Women’s & Children’s Health Camp: First day of camp in Chiapas, Mexico March 13th, 2017
It's here: Humanity First's first big Women's and Children's Health camp in Mexico. After many Women's Health camps in Guatemala for the last 2 years and a small trial in Mexico, we were ready to expand to Guatemala's neighbor: the state of Chiapas, Mexico.
For the University of Texas in Austin (UT Austin) students, the day began at 6:30AM with the daily door-knock from the student leader, Usama. After a delicious breakfast at the beautiful hotel, the team set out to the clinic at approximately 8:00 AM. As we got closer to the destination, it was quite apparent that we were in an impoverished neighborhood on the outskirts of San Cristobal de las Casas. The building was a children’s daycare, but was set up as the clinic we were going to be occupying for the next couple of days. The walls were decorated with children’s paintings, both on the first and second floor, and there were already patients there eager to get checked. The basic setup of the clinic was comprised of 6 sections: registration, general vitals, the waiting/educational area, the children’s activity center, examination quarters for cervical cancer screens, pediatrics, general, and lastly, the free pharmacy. The student volunteers also thought of setting up a children's activity area, which was a big hit. The UT Austin team consisted of 18 volunteers, 4 of which were Spanish speakers, and several others who were intermediate speakers. The rest of the team comprised of Humanity First Guatemala staff, who tirelessly set up the camp, local staff, and Humanity First USA medical volunteer coordinators.

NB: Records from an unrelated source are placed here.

-- ==== Sys2Proof/Laws/PerInstr.lean ====
section
/-!
SUPPORT. The family RoundTrip: the first word of an instruction's encoding names that instruction again and carries its
control field (R32, R36, R47).
-/

namespace Sys2Proof.Laws.RoundTrip

open Sys2Proof Sys2Proof.Machine Sys2Proof.Laws

/-- The words of a well-formed instruction read back as it, every operand and the control field as they were. -/
def Statement (i : Instr) : Prop :=
  ∀ (c : Ctl) (w : Word) (r : List Word), wf i = true → encode c i = w :: r →
    instrOf (isSvcForm i) w (r.headD 0) = some i ∧ ctlOf w = c


theorem nop (f : FmtA) : Statement (.nop f) := by
  intro c w r h e
  cases e
  exact ⟨by unfold instrOf; rw [op_wordA, fmtA_wordA]; rfl, ctl_wordA ..⟩

theorem br (f : FmtJ) : Statement (.br f) := by
  intro c w r h e
  cases e
  exact ⟨by unfold instrOf; rw [op_wordJ, fmtJ_wordJ]; rfl, ctl_wordJ ..⟩

theorem brc (f : FmtJ) : Statement (.brc f) := by
  intro c w r h e
  cases e
  exact ⟨by unfold instrOf; rw [op_wordJ, fmtJ_wordJ]; rfl, ctl_wordJ ..⟩

theorem brany (f : FmtJ) : Statement (.brany f) := by
  intro c w r h e
  cases e
  exact ⟨by unfold instrOf; rw [op_wordJ, fmtJ_wordJ]; rfl, ctl_wordJ ..⟩

theorem brall (f : FmtJ) : Statement (.brall f) := by
  intro c w r h e
  cases e
  exact ⟨by unfold instrOf; rw [op_wordJ, fmtJ_wordJ]; rfl, ctl_wordJ ..⟩

theorem brx (f : FmtA) : Statement (.brx f) := by
  intro c w r h e
  cases e
  exact ⟨by unfold instrOf; rw [op_wordA, fmtA_wordA]; rfl, ctl_wordA ..⟩

theorem jmpx (f : FmtA) : Statement (.jmpx f) := by
  intro c w r h e
  cases e
  exact ⟨by unfold instrOf; rw [op_wordA, fmtA_wordA]; rfl, ctl_wordA ..⟩

theorem call (f : FmtJ) : Statement (.call f) := by
  intro c w r h e
  cases e
  exact ⟨by unfold instrOf; rw [op_wordJ, fmtJ_wordJ]; rfl, ctl_wordJ ..⟩

theorem ret (f : FmtA) : Statement (.ret f) := by
  intro c w r h e
  cases e
  exact ⟨by unfold instrOf; rw [op_wordA, fmtA_wordA]; rfl, ctl_wordA ..⟩

theorem rejoin (f : FmtI) : Statement (.rejoin f) := by
  intro c w r h e
  cases e
  exact ⟨by unfold instrOf; rw [op_wordI, fmtI_wordI]; rfl, ctl_wordI ..⟩

theorem loop (f : FmtJ) : Statement (.loop f) := by
  intro c w r h e
  cases e
  exact ⟨by unfold instrOf; rw [op_wordJ, fmtJ_wordJ]; rfl, ctl_wordJ ..⟩

theorem exit (f : FmtA) : Statement (.exit f) := by
  intro c w r h e
  cases e
  exact ⟨by unfold instrOf; rw [op_wordA, fmtA_wordA]; rfl, ctl_wordA ..⟩

theorem trap (f : FmtI) : Statement (.trap f) := by
  intro c w r h e
  cases e
  exact ⟨by unfold instrOf; rw [op_wordI, fmtI_wordI]; rfl, ctl_wordI ..⟩

theorem ipref (f : FmtA) : Statement (.ipref f) := by
  intro c w r h e
  cases e
  exact ⟨by unfold instrOf; rw [op_wordA, fmtA_wordA]; rfl, ctl_wordA ..⟩

theorem elect (f : FmtA) : Statement (.elect f) := by
  intro c w r h e
  cases e
  exact ⟨by unfold instrOf; rw [op_wordA, fmtA_wordA]; rfl, ctl_wordA ..⟩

The clinic was opened at 8:00 AM, which was when we had the highest amount of traffic, and after more than 8 hours, were served approximately 164 women, children and a few men too. Occasionally, men came with their wives and went in to see a doctor, as well as elderly men. Many who came in were locals to the area. We did have some, however, that mentioned they traveled quite a distance when they heard about the camp. It wasn’t surprising to see indigenous people in Chiapas, but what was surprising was realizing how many still spoke the native language of Tzotzil, some of which did not know Spanish. We learned about the diversity of the population that we served, serving Catholics, Christians and surprisingly, we learned was that in San Cristobal there are also four Muslim communities, too. It was heartwarming to see our diverse team serving a diverse population with only love and equality. It reminds us again, that we are all on the same, only that some of us were privileged by birth and not entitled to more basic rights than any other human.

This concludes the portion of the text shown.